HOW TO COMPLETE THIS TASK
Count every line in the data that contains the word "which", then report that number alone.
____
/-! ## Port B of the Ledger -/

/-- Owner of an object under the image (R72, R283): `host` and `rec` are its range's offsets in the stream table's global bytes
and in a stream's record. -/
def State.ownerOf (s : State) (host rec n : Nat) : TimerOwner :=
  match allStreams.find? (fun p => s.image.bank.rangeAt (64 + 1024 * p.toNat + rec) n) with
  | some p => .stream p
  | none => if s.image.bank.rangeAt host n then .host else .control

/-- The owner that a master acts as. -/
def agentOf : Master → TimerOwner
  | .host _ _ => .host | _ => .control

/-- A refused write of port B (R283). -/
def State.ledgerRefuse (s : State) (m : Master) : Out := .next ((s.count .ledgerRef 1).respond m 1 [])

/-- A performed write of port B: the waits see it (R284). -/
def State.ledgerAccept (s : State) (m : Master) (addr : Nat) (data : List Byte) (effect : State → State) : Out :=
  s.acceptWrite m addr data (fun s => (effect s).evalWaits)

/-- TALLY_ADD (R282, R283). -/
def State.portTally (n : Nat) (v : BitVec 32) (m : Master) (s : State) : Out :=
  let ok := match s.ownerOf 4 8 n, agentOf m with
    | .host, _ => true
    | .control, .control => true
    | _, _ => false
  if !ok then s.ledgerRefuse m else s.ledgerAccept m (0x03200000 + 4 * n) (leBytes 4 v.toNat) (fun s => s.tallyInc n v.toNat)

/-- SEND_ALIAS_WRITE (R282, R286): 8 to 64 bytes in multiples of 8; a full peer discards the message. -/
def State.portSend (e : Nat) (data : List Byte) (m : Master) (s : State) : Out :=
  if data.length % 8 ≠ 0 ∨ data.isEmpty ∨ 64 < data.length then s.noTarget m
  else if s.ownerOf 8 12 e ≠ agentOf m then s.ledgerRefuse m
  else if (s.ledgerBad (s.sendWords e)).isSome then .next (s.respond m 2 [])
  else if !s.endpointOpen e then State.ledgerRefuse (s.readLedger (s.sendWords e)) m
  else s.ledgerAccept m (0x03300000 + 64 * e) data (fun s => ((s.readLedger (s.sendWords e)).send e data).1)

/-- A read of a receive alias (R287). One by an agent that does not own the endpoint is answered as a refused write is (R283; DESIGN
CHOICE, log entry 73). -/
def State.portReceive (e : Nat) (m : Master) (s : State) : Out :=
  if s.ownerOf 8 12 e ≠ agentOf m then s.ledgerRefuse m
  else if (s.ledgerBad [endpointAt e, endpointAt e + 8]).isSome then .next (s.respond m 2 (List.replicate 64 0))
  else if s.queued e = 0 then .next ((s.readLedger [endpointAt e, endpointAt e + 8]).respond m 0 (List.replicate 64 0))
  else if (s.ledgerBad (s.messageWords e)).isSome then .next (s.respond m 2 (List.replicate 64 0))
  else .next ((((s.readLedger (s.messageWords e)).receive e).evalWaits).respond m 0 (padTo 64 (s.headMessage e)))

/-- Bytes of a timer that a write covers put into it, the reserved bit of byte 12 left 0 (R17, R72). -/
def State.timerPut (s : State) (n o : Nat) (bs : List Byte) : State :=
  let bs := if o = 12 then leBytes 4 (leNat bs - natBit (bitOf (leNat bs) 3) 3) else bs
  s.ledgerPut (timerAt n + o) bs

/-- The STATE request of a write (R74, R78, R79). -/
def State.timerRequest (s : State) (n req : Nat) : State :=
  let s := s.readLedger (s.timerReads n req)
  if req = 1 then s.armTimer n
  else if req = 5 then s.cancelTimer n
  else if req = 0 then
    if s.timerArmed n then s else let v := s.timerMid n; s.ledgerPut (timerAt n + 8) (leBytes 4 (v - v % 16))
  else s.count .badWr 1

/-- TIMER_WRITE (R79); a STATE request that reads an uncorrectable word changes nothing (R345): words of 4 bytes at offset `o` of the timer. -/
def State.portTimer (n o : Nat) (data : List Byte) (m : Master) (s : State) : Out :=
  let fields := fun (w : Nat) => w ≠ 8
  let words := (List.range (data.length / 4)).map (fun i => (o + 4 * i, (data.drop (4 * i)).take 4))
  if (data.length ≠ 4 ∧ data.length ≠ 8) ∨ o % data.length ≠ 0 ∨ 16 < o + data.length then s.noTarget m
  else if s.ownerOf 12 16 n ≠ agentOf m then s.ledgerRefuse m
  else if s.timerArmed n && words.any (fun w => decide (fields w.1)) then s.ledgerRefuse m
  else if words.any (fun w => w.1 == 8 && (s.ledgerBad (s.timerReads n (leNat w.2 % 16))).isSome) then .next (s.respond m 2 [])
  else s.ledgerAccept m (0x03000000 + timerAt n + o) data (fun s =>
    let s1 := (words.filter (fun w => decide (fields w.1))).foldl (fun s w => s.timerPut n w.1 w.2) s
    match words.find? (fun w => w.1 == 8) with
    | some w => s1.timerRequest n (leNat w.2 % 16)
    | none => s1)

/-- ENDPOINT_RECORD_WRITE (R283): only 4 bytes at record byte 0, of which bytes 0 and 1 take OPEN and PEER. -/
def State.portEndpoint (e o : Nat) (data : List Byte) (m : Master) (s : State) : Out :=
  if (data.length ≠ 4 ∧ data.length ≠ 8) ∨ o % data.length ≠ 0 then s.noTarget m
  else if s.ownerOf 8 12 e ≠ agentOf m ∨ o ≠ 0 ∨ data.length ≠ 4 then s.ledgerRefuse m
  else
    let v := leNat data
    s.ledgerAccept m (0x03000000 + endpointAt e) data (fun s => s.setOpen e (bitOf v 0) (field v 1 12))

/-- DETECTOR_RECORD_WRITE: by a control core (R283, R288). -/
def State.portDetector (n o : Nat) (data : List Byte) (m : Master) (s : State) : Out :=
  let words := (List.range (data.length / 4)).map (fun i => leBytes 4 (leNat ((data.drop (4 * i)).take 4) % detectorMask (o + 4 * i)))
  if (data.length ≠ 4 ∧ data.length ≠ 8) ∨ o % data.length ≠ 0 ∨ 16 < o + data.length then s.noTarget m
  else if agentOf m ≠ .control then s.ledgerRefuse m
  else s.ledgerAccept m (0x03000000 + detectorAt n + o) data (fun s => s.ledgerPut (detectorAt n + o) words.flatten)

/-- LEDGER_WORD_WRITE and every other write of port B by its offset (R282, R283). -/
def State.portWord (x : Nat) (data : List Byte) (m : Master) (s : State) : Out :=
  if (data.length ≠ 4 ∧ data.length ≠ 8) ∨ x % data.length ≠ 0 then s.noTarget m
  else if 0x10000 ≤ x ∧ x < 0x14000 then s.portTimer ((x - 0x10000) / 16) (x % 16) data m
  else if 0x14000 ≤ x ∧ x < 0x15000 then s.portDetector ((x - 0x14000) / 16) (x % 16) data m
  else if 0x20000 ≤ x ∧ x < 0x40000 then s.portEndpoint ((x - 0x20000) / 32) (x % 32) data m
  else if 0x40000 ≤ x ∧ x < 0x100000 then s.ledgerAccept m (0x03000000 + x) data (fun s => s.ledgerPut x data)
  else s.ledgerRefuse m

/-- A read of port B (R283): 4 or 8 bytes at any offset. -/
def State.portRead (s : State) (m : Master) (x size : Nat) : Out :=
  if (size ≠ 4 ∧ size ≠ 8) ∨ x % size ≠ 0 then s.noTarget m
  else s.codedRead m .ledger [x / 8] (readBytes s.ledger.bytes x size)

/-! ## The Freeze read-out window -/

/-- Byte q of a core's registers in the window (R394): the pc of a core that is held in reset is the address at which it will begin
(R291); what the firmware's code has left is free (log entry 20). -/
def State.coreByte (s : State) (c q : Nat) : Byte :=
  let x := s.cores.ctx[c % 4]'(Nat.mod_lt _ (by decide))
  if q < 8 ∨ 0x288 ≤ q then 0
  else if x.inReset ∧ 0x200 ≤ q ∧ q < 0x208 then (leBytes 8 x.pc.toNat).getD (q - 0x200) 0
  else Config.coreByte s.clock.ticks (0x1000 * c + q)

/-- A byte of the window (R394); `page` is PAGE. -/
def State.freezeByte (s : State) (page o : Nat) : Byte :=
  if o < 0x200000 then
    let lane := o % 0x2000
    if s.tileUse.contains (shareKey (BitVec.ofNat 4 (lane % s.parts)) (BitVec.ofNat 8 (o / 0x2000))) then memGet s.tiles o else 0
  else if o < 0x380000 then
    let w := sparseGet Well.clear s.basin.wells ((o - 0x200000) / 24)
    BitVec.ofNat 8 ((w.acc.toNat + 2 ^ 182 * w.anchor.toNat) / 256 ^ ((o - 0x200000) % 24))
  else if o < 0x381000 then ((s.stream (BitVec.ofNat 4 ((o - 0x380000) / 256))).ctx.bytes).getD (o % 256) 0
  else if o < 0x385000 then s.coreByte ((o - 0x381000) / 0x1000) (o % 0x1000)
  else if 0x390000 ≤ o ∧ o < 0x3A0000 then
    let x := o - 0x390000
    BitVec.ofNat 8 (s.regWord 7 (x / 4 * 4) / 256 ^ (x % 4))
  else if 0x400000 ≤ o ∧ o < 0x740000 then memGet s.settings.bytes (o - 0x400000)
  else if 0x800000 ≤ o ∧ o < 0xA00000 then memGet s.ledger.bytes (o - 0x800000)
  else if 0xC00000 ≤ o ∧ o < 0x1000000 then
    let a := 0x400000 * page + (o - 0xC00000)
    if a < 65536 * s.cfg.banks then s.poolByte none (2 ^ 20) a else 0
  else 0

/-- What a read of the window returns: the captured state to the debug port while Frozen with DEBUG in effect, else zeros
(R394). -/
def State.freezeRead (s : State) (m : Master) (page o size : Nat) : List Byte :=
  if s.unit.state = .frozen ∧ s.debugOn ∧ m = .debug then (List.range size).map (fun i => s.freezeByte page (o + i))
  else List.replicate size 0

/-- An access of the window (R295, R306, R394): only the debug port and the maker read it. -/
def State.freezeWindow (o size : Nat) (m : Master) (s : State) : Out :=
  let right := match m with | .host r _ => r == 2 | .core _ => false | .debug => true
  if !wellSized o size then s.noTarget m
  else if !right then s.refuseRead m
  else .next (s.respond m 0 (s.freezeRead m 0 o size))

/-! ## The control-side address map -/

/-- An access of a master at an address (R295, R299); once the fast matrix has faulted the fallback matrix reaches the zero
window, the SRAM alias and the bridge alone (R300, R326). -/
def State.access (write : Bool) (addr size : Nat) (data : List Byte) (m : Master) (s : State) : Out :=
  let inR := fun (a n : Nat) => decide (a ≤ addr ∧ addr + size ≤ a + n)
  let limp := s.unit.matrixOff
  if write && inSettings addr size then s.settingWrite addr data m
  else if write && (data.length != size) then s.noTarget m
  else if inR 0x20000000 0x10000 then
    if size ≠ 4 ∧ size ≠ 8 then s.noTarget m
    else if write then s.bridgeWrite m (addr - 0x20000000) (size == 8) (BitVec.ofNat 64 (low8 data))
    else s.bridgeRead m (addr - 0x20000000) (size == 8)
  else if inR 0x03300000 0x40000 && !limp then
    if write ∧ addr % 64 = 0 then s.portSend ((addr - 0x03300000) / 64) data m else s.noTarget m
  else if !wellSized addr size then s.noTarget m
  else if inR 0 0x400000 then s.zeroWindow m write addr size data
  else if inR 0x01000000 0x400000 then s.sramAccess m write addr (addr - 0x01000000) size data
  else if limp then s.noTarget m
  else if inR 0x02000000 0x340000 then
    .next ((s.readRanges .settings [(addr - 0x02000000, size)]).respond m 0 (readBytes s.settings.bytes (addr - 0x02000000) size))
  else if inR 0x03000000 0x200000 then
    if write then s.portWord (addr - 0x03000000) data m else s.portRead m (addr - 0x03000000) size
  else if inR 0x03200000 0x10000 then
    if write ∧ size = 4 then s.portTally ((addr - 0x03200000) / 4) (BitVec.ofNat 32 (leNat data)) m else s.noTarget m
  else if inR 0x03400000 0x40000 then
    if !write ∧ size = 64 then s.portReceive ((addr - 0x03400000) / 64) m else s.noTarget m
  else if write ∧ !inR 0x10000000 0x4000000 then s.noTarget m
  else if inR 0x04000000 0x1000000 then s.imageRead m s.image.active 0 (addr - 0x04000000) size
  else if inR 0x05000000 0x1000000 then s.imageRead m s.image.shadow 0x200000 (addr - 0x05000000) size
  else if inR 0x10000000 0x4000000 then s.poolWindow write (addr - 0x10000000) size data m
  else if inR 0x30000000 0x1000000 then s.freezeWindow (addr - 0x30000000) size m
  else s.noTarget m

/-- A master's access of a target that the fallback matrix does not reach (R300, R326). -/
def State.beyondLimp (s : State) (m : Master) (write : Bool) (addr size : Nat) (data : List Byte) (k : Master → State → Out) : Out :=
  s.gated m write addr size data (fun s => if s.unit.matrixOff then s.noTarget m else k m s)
____
TASK SOLUTION
2